И как раз в ту минуту, когда мама вышла в коридор и увидела его — как раз тогда он врезал кулаком по стене. Понизу стена была выкрашена зелёной краской, той же, что и двери, а верхняя половина была выбелена. И он все бил и бил кулаком, пока на белом не отпечаталась кровь, а потом сполз на пол и разрыдался.
И мама склонилась над ним — изо рта у него пахло водкой и булочками с корицей, и он рыдал, уткнувшись в ее подол. И мама взяла его руку, чтобы осмотреть, но ничего страшного там не было, просто из рук всегда кровь течет сильно. И:
— Стена ведь не виновата, правда?
Так она и сказала, потому что не знала, что еще можно сказать человеку, который так любит эту сумасшедшую Катарину. Мама ведь была простой санитаркой.
Но другой рукой отец уже обхватил мамины бедра, даже чулок порвал — она, правда, не сразу заметила, — и уткнулся в мамину юбку, и все рыдал, рыдал. А бедра у нее были как раз мягкие, как подушки.
Он был как побитый пес.
Потом, позже, он спросил, каково это, когда у тебя внутри все эти кисты и ты вот-вот умрешь, а мама ответила, что точно не знает, потому что:
— Сама-то я здоровая, что твой огурчик на грядке.
Вот так.
Хотя под морфином, наверное, не так страшно:
— От морфина-то всё внутри делается мягкое, как облако.
Так она и сказала.
Мама была сильная и крепкая, финская кровь с молоком, да и не робкого десятка, а он, широкоплечий и в кожанке, все равно чуть не приподнял ее над полом, хоть она и весила немало. Так что всё должно было хоть как-нибудь, да наладиться.
Коробка со слойками стоит в траве. Солнце припекает, гул машин с улицы Чёпманнагатан отзывается дрожью в земле — по крайней мере, когда проезжают лесовозы. На лесах, облепивших церковь, не видно никого, кроме птиц. Я шаркаю ногами по гравию, в ожидании.
И вот наконец, обиходив все могилы, мы идем к машине. Коробка весело покачивается на веревочке в маминой руке. Мы обе вспотели, платье давит мне шею, но теперь-то уж мы направляемся домой. А дома открытое окно с сеткой от комаров, так что комната проветрена, и вдруг мы будем пить чай, сидя в одном белье, раз дома никого нет?

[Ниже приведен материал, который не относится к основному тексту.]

/-- An owner die has an entry for a primitive (R259): 512 are kept for the lowest unreleased draw of each open pass. -/
def State.entryFree (s : State) (p : Pass) (draw vd : Nat) : Bool :=
  match s.siteOf p vd with
  | none => true
  | some site =>
    let low (x : Pass) : Nat := match (List.range 8).find? (fun v => s.siteOf x v == some site) with
      | some v => Map.get 0 x.released v
      | none => 0
    let used := s.passes.foldl (fun n x => n + s.entriesAt x site none) 0
    let kept := (s.passes.filter (fun x => !(x.num == p.num && low x == draw))).foldl (fun n x =>
      n + (512 - min 512 (s.entriesAt x site (some (low x))))) 0
    used + kept < 4096

/-- THE NEXT LANE OF A RAST.EMIT IS FORWARDED (R258, R259), once its release at device scope is performed: counted, and where it
covers a pixel held by every owner it touches. -/
def State.rastStep (s : State) (w : Wave) (a : Access) : State :=
  if !s.released w a.op 3 || !w.mayPerform a.op a.mask true then s
  else match s.pass? (a.aux.headD 0), a.pieces.find? (fun x => !x.done) with
    | some p, some x =>
      let regs := emitRegs x.x
      let draw := p.drawOf (regs.getD 7 0)
      let seq := draw * 2 ^ 20 + regs.getD 6 0
      let vs := if (BitVec.ofNat 32 (a.aux.getD 1 0)).getLsbD x.lane then none else vertices regs
      let dies := match vs with | some xs => p.ownersOf xs | none => []
      if dies.all (fun v => s.entryFree p draw v) then
        let prim : Prim :=
          { seq := seq, draw := draw, prim := regs.getD 6 0, payload := BitVec.ofNat 64 (ofBytes x.y), xs := vs.getD [], dies := dies }
        let p1 := { p with
          emitted := Map.put 0 p.emitted draw (Map.get 0 p.emitted draw + 1)
          prims := if dies.isEmpty then p.prims else p.prims ++ [prim] }
        let a1 := { a with pieces := a.pieces.map (fun y => if y.lane == x.lane then { y with done := true } else y) }
        (s.putPass p1).putOp w.uid a1
      else s
    | _, _ => s.putOp w.uid { a with pieces := [] }

/-! ## Release of draws and fragment waves (R258, R261) -/

/-- Primitives in ascending index. -/
def insertPrim (x : Prim) : List Prim → List Prim
  | [] => [x]
  | y :: t => if x.prim < y.prim then x :: y :: t else y :: insertPrim x t

/-- Fragments of a primitive on a virtual die: tile by tile, row-major in each (R258). -/
def Pass.fragments (p : Pass) (vd : Nat) (x : Prim) : List Fragment :=
  let t := triOf x.xs
  ((tilesOf (p.covered x.xs)).filter (fun k => p.owner k == vd)).flatMap (fun k =>
    (t.pixels (64 * k.1) (64 * k.2) 64 64).map (fun px =>
      { id := 0, pass := p.num, seq := x.seq, draw := (p.drawBase + x.draw) % 2 ^ 24, prim := x.prim, x := px.1, y := px.2
        payload := x.payload
        b1 := (t.weights px.1 px.2).1, b2 := (t.weights px.1 px.2).2, turn := false, done := false }))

Но во дворе уже стоит отцовский пикап. Мама бранится — то есть не выругалась, конечно, но машина будто противится, прежде чем повернуть во двор и остановиться рядом с пикапом.
Мама вылезает из машины. Входная дверь открыта настежь, так что и во дворе слышно, как отец перешучивается на кухне с соседом насчет жалкого улова. Собаки залаяли, едва завидев нашу машину, так что путь назад нам с мамой отрезан.
Войдя в кухню, мама достает из шкафа бабушкины тарелочки с золотой каёмкой, затем вынимает слойки из коробки, кладет их и чайные ложечки на тарелки и ставит на стол перед мужиками.
Потом мама наливает им по второй чашке кофе — первую они уже успели выпить, сварив кофе до нашего возвращения. Ухватив маму за бедра, отец усаживает ее себе на колени:
— От же расфуфырилась! Ухажера ждет, не иначе.
Мама тут же вскакивает, и тут уж мужики вволю хохмят о том, какие эти финки бешеные.
Пока они едят слойки, мама переодевается и идет полоть картофельные грядки. Я стою у кухонной двери и смотрю, как они слизывают с губ сливочный крем. Платье жмет так, что я прямо-таки чувствую, как расту и вырастаю. Еще немного — и все, дальше некуда.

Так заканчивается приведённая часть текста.